How Do Post-Production Deductions Affect the Value of Your Oil and Gas Royalty Interest?

I recently attended the National Association of Royalty Owners (NARO) National Convention in Dallas, Texas.  The seminars on lease negotiations, mineral management, shale drilling, and more were all interesting and informative, but there was one topic that was brought up in almost every session: Post-Production Deductions (PPDs).

From the first Board Meeting to the last session of the conference, post-production deductions were discussed in great detail.  Why were these deductions brought up time and time again? Because post-production deductions affect the value of a mineral owner’s interest yet the regulations surrounding them is somewhat unclear and exists mainly on a contractual basis.
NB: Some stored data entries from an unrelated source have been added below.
theorem Kept.in_accs {v} (hm : M.testBit 25 = true) (h : Kept M s0 x) (hw1 : Sparse.wf accZero x.accs = true → Sparse.wf accZero v = true) :
    Kept M s0 { x with accs := v } := by
  refine ⟨fun p hp => ?_, fun p hp => ?_, h.reg, h.count, h.fences, h.out, h.nextId, h.fresh⟩
  · cases p <;> first | exact h.same _ hp | exact false_of_bit hm hp
  · cases p <;> first | exact hw1 (h.table .accs hp) | exact h.table _ hp

theorem Kept.in_exacts {v} (hm : M.testBit 26 = true) (h : Kept M s0 x) (hw1 : Sparse.wf noAcc x.exacts = true → Sparse.wf noAcc v = true) :
    Kept M s0 { x with exacts := v } := by
  refine ⟨fun p hp => ?_, fun p hp => ?_, h.reg, h.count, h.fences, h.out, h.nextId, h.fresh⟩
  · cases p <;> first | exact h.same _ hp | exact false_of_bit hm hp
  · cases p <;> first | exact hw1 (h.table .exacts hp) | exact h.table _ hp

theorem Kept.in_silent {v} (hm : M.testBit 27 = true) (h : Kept M s0 x) (hw1 : Sparse.wf natZero x.silent.sel = true → Sparse.wf natZero v.sel = true) (hw2 : Sparse.wf natZero x.silent.sh = true → Sparse.wf natZero v.sh = true) :
    Kept M s0 { x with silent := v } := by
  refine ⟨fun p hp => ?_, fun p hp => ?_, h.reg, h.count, h.fences, h.out, h.nextId, h.fresh⟩
  · cases p <;> first | exact h.same _ hp | exact false_of_bit hm hp
  · cases p
    case silent =>
      have hx := h.table .silent hp
      simp only [Part.canonical, Bool.and_eq_true] at hx ⊢
      obtain ⟨a1, a2⟩ := hx
      exact ⟨hw1 a1, hw2 a2⟩
    all_goals exact h.table _ hp

theorem Kept.in_pair {v} (hm : M.testBit 28 = true) (h : Kept M s0 x) :
    Kept M s0 { x with pair := v } := by
  refine ⟨fun p hp => ?_, fun p hp => ?_, h.reg, h.count, h.fences, h.out, h.nextId, h.fresh⟩
  · cases p <;> first | exact h.same _ hp | exact false_of_bit hm hp
  · cases p <;> exact h.table _ hp

theorem Kept.in_plans {v} (hm : M.testBit 29 = true) (h : Kept M s0 x) :
    Kept M s0 { x with plans := v } := by
  refine ⟨fun p hp => ?_, fun p hp => ?_, h.reg, h.count, h.fences, h.out, h.nextId, h.fresh⟩
  · cases p <;> first | exact h.same _ hp | exact false_of_bit hm hp
  · cases p <;> exact h.table _ hp

theorem Kept.in_stalls {v} (hm : M.testBit 30 = true) (h : Kept M s0 x) :
    Kept M s0 { x with stalls := v } := by
  refine ⟨fun p hp => ?_, fun p hp => ?_, h.reg, h.count, h.fences, h.out, h.nextId, h.fresh⟩
  · cases p <;> first | exact h.same _ hp | exact false_of_bit hm hp
  · cases p <;> exact h.table _ hp

theorem Kept.in_pool {v} (hm : M.testBit 31 = true) (h : Kept M s0 x) (hw1 : Sparse.wf noVer x.pool.vers = true → Sparse.wf noVer v.vers = true) (hw2 : Sparse.wf noBucket x.pool.buckets = true → Sparse.wf noBucket v.buckets = true) (hw3 : Sparse.wf noSum x.pool.accs = true → Sparse.wf noSum v.accs = true) :
    Kept M s0 { x with pool := v } := by
  refine ⟨fun p hp => ?_, fun p hp => ?_, h.reg, h.count, h.fences, h.out, h.nextId, h.fresh⟩
  · cases p <;> first | exact h.same _ hp | exact false_of_bit hm hp
  · cases p
    case pool =>
      have hx := h.table .pool hp
      simp only [Part.canonical, Bool.and_eq_true] at hx ⊢
      obtain ⟨⟨a1, a2⟩, a3⟩ := hx
      exact ⟨⟨hw1 a1, hw2 a2⟩, hw3 a3⟩
    all_goals exact h.table _ hp

theorem Kept.in_mint {v} (hm : M.testBit 32 = true) (h : Kept M s0 x) (hw1 : Sparse.wf noAlloc x.mint.alloc = true → Sparse.wf noAlloc v.alloc = true) :
    Kept M s0 { x with mint := v } := by
  refine ⟨fun p hp => ?_, fun p hp => ?_, h.reg, h.count, h.fences, h.out, h.nextId, h.fresh⟩
  · cases p <;> first | exact h.same _ hp | exact false_of_bit hm hp
  · cases p <;> first | exact hw1 (h.table .mint hp) | exact h.table _ hp

theorem Kept.in_tellers {v} (hm : M.testBit 33 = true) (h : Kept M s0 x) (hw1 : Sparse.wf tellerZero x.tellers.st = true → Sparse.wf tellerZero v.st = true) (hw2 : Sparse.wf natZero x.tellers.reported = true → Sparse.wf natZero v.reported = true) :
    Kept M s0 { x with tellers := v } := by
  refine ⟨fun p hp => ?_, fun p hp => ?_, h.reg, h.count, h.fences, h.out, h.nextId, h.fresh⟩
  · cases p <;> first | exact h.same _ hp | exact false_of_bit hm hp
  · cases p
    case tellers =>
      have hx := h.table .tellers hp
      simp only [Part.canonical, Bool.and_eq_true] at hx ⊢
      obtain ⟨a1, a2⟩ := hx
      exact ⟨hw1 a1, hw2 a2⟩
    all_goals exact h.table _ hp

theorem Kept.in_clocks {v} (hm : M.testBit 34 = true) (h : Kept M s0 x) :
    Kept M s0 { x with clocks := v } := by
  refine ⟨fun p hp => ?_, fun p hp => ?_, h.reg, h.count, h.fences, h.out, h.nextId, h.fresh⟩
  · cases p <;> first | exact h.same _ hp | exact false_of_bit hm hp
  · cases p <;> exact h.table _ hp

theorem Kept.in_boot {v} (hm : M.testBit 35 = true) (h : Kept M s0 x) :
    Kept M s0 { x with boot := v } := by
  refine ⟨fun p hp => ?_, fun p hp => ?_, h.reg, h.count, h.fences, h.out, h.nextId, h.fresh⟩
  · cases p <;> first | exact h.same _ hp | exact false_of_bit hm hp
  · cases p <;> exact h.table _ hp

theorem Kept.in_mgmt {v} (hm : M.testBit 36 = true) (h : Kept M s0 x) :
    Kept M s0 { x with mgmt := v } := by
  refine ⟨fun p hp => ?_, fun p hp => ?_, h.reg, h.count, h.fences, h.out, h.nextId, h.fresh⟩
  · cases p <;> first | exact h.same _ hp | exact false_of_bit hm hp
  · cases p <;> exact h.table _ hp

theorem Kept.in_pep {v} (hm : M.testBit 37 = true) (h : Kept M s0 x) (hw1 : Sparse.wf cfgReset x.pep.config = true → Sparse.wf cfgReset v.config = true) (hw2 : Sparse.wf noMsix x.pep.msix = true → Sparse.wf noMsix v.msix = true) (hw3 : Sparse.wf noDma x.pep.dma = true → Sparse.wf noDma v.dma = true) :
    Kept M s0 { x with pep := v } := by
  refine ⟨fun p hp => ?_, fun p hp => ?_, h.reg, h.count, h.fences, h.out, h.nextId, h.fresh⟩
  · cases p <;> first | exact h.same _ hp | exact false_of_bit hm hp
  · cases p
    case pep =>
      have hx := h.table .pep hp
      simp only [Part.canonical, Bool.and_eq_true] at hx ⊢
      obtain ⟨⟨a1, a2⟩, a3⟩ := hx
      exact ⟨⟨hw1 a1, hw2 a2⟩, hw3 a3⟩
    all_goals exact h.table _ hp

theorem Kept.in_tap {v} (hm : M.testBit 38 = true) (h : Kept M s0 x) :
    Kept M s0 { x with tap := v } := by
  refine ⟨fun p hp => ?_, fun p hp => ?_, h.reg, h.count, h.fences, h.out, h.nextId, h.fresh⟩
  · cases p <;> first | exact h.same _ hp | exact false_of_bit hm hp
  · cases p <;> exact h.table _ hp

theorem Kept.in_irq {v} (hm : M.testBit 39 = true) (h : Kept M s0 x) :
    Kept M s0 { x with irq := v } := by
  refine ⟨fun p hp => ?_, fun p hp => ?_, h.reg, h.count, h.fences, h.out, h.nextId, h.fresh⟩
  · cases p <;> first | exact h.same _ hp | exact false_of_bit hm hp
  · cases p <;> exact h.table _ hp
What are Post-Production Deductions?

The Marcellus Shale Coalition defines post-production deductions (PPDs) as “the expenses incurred in order to get the gas from the wellhead to market.”  These costs include gathering, compression, processing, marketing, dehydrating, transportation, and more.  PPDs vary significantly between operators and between oil fields because the quality of the products and the distance to market differ.
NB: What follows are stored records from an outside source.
-- ==== Sys2Proof/Laws/Reach.lean ====
section
/-! SUPPORT. Each register lies in its family. -/

namespace Sys2Proof.Machine

variable {M : Nat}

theorem Reach.zero {k : Nat} (x : Family) (h : M.testBit (64 + k) = true) (hk : family k = x) (h1 : 0 < x.n1)
    (h2 : 0 < x.n2) : Reach M x.base :=
  .inr ⟨k, h, 0, by rw [hk]; exact h1, 0, by rw [hk]; exact h2, by rw [hk]; omega⟩

theorem Reach.one {k : Nat} (x : Family) (i : Nat) (h : M.testBit (64 + k) = true) (hk : family k = x) (h1 : 0 < x.n1)
    (h2 : 0 < x.n2) : Reach M (x.base + x.s1 * (i % x.n1)) :=
  .inr ⟨k, h, i % x.n1, by rw [hk]; exact Nat.mod_lt _ h1, 0, by rw [hk]; exact h2, by rw [hk]; omega⟩

theorem Reach.two {k : Nat} (x : Family) (i j : Nat) (h : M.testBit (64 + k) = true) (hk : family k = x) (h1 : 0 < x.n1)
    (h2 : 0 < x.n2) : Reach M (x.base + x.s1 * (i % x.n1) + x.s2 * (j % x.n2)) :=
  .inr ⟨k, h, i % x.n1, by rw [hk]; exact Nat.mod_lt _ h1, j % x.n2, by rw [hk]; exact Nat.mod_lt _ h2, by rw [hk]⟩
In its raw form, natural gas has little value.  In order to make it more marketable, the gas has to be processed so that it is ready to be transported and sold.   When an operator markets the product so that it can be sold at a higher price, the royalty owner also benefits if the new net price is greater than the price they would have received.

Are PPDs legal?

Royalty interests represent a share of net revenue, which means that royalty owners get their share of gross revenue and their share of appropriate expenses. “But,” you say, “I thought royalty owners don’t share in the costs of production!”  That is true.  Royalty owners are not responsible for costs associated with research, exploration, drilling, or any other aspects of production; but they can be liable for their share of expenses generated post-production.
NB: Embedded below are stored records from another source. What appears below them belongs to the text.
theorem kept_chargeHost {s : State} {src : Node} {n : ℕ} (hm : Within 0x80000000 M) (h0 : Kept M s0 s) :
    Kept M s0 (State.chargeHost s src n) := by
  unfold State.chargeHost
  extract_lets -underBinder +onlyGivenNames v20
  (clear_value v20; revert v20; refine Kept.seal ?_; intro v20)
  refine kept_ite ?_ ?_
  · exact h0
  · refine kept_setBucket (hm.sub rfl) ?_
    exact h0

theorem kept_setToken {s : State} {i : ℕ} {t : TokenSt} (hm : Within 0x800 M) (h0 : Kept M s0 s) :
    Kept M s0 (State.setToken s i t) := by
  unfold State.setToken
  refine Kept.in_tokens (hm.bit 11 rfl) ?_ (Sparse.wf_put)
  exact h0

theorem kept_drawToken {s : State} {port : ℕ} (hm : Within 0x200000000000000000000000000000000000000000000802 M) (h0 : Kept M s0 s) :
    KeptQ M s0 (State.drawToken s port) := by
  unfold State.drawToken
  extract_lets -underBinder +onlyGivenNames v20
  (clear_value v20; revert v20; refine Kept.seal ?_; intro v20)
  refine keptq_ite ?_ ?_
  · exact keptq_none
  · refine keptq_map ?_
    intro y21
    extract_lets -underBinder +onlyGivenNames v22
    (clear_value v22; revert v22; refine Kept.seal ?_; intro v22)
    extract_lets -underBinder +onlyGivenNames v23
    have h24 : Kept M s0 v23 := by
      unfold v23
      refine kept_setToken (hm.sub rfl) ?_
      exact h0
    (clear_value v23; revert v23; refine Kept.seal ?_; intro v23 h24)
    extract_lets -underBinder +onlyGivenNames v25
    have h26 : Kept M s0 v25 := by
      unfold v25
      refine Kept.setF (hm.bit 1 rfl) (reach_usedFld (hm.bit 189 rfl)) ?_
      exact h24
    (clear_value v25; revert v25; refine Kept.seal ?_; intro v25 h26)
    extract_lets -underBinder +onlyGivenNames v27
    have h28 : Kept M s0 v27 := by
      unfold v27
      refine Kept.setF (hm.bit 1 rfl) (reach_peakFld (hm.bit 189 rfl)) ?_
      exact h26
    (clear_value v27; revert v27; refine Kept.seal ?_; intro v27 h28)
    refine Kept.pair ?_
    exact h28

theorem kept_freeTokenAt {s : State} {idx : ℕ} (hm : Within 0x200000000000000000000000000000000000000000000802 M) (h0 : Kept M s0 s) :
    Kept M s0 (State.freeTokenAt s idx) := by
  unfold State.freeTokenAt
  extract_lets -underBinder +onlyGivenNames v20
  (clear_value v20; revert v20; refine Kept.seal ?_; intro v20)
  refine kept_ite ?_ ?_
  · extract_lets -underBinder +onlyGivenNames v21
    (clear_value v21; revert v21; refine Kept.seal ?_; intro v21)
    refine Kept.setF (hm.bit 1 rfl) (reach_usedFld (hm.bit 189 rfl)) ?_
    refine kept_setToken (hm.sub rfl) ?_
    exact h0
  · exact h0

theorem kept_setPort {s : State} {p : ℕ} {x : Port} (hm : Within 0x200 M) (h0 : Kept M s0 s) :
    Kept M s0 (State.setPort s p x) := by
  unfold State.setPort
  refine Kept.in_ports (hm.bit 9 rfl) ?_ (Sparse.wf_put)
  exact h0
In December 2016, the West Virginia Supreme Court decided that EQT (and therefore other operators) can “not deduct from that (royalty) amount any expenses that have been incurred in gathering, transporting or treating the oil or gas after it has been initially extracted, any sums attributable to a loss or beneficial use of volume beyond that initially measured or any other costs that may be characterized as post-production”.  However, in May of this year, the West Virginia Supreme Court reversed its previous decision from last year, allowing post-production deductions for gathering, transporting, or treating gas after extracted.  As summarized in WV Supreme Court Reverses Itself, Post-Production Deductions OK, the court said that, “oil and gas companies may use “net-back” or “work-back” methods to calculate royalties owed but that the “reasonableness” of those expenses in specific instances may be decided by future court cases.”

In general, the matter of post-production deductions is generally a contractual one between the lessee and lessor.   The Louisiana law review says that in general there are three kinds of royalty clauses: (1) the proceeds clause, (2) the market value clause, and (3) the market price clause.  The proceeds clause requires that royalty owners be paid a percentage of the actual amount of proceeds, net proceeds, or gross proceeds that the company received. Unless otherwise specified the owner should be paid proceeds determined at the well not at the place of sale.  According to Louisiana state law the market value clause allows the owner to determine the hypothetical price that a willing buyer would pay a willing seller for the product while the market price clause requires the operator to pay the royalty owner the actual price received at market.  Both, however, allow the royalty owner to be charged for transportation and marketing costs.

Future court cases will likely better define the level of post-production deductions that are considered to be fair to both the royalty owner and the operator. But it is important that royalty owners familiarize themselves with the current laws surrounding mineral rights and post-production deductions in the states in which they own mineral rights.

How Do PPDs Affect the Value of Your Royalty Interest?

The effect that PPDs have on royalty interests can be explained by one of the fundamental concepts of business valuation: value is a factor of cash flow, growth, and risk.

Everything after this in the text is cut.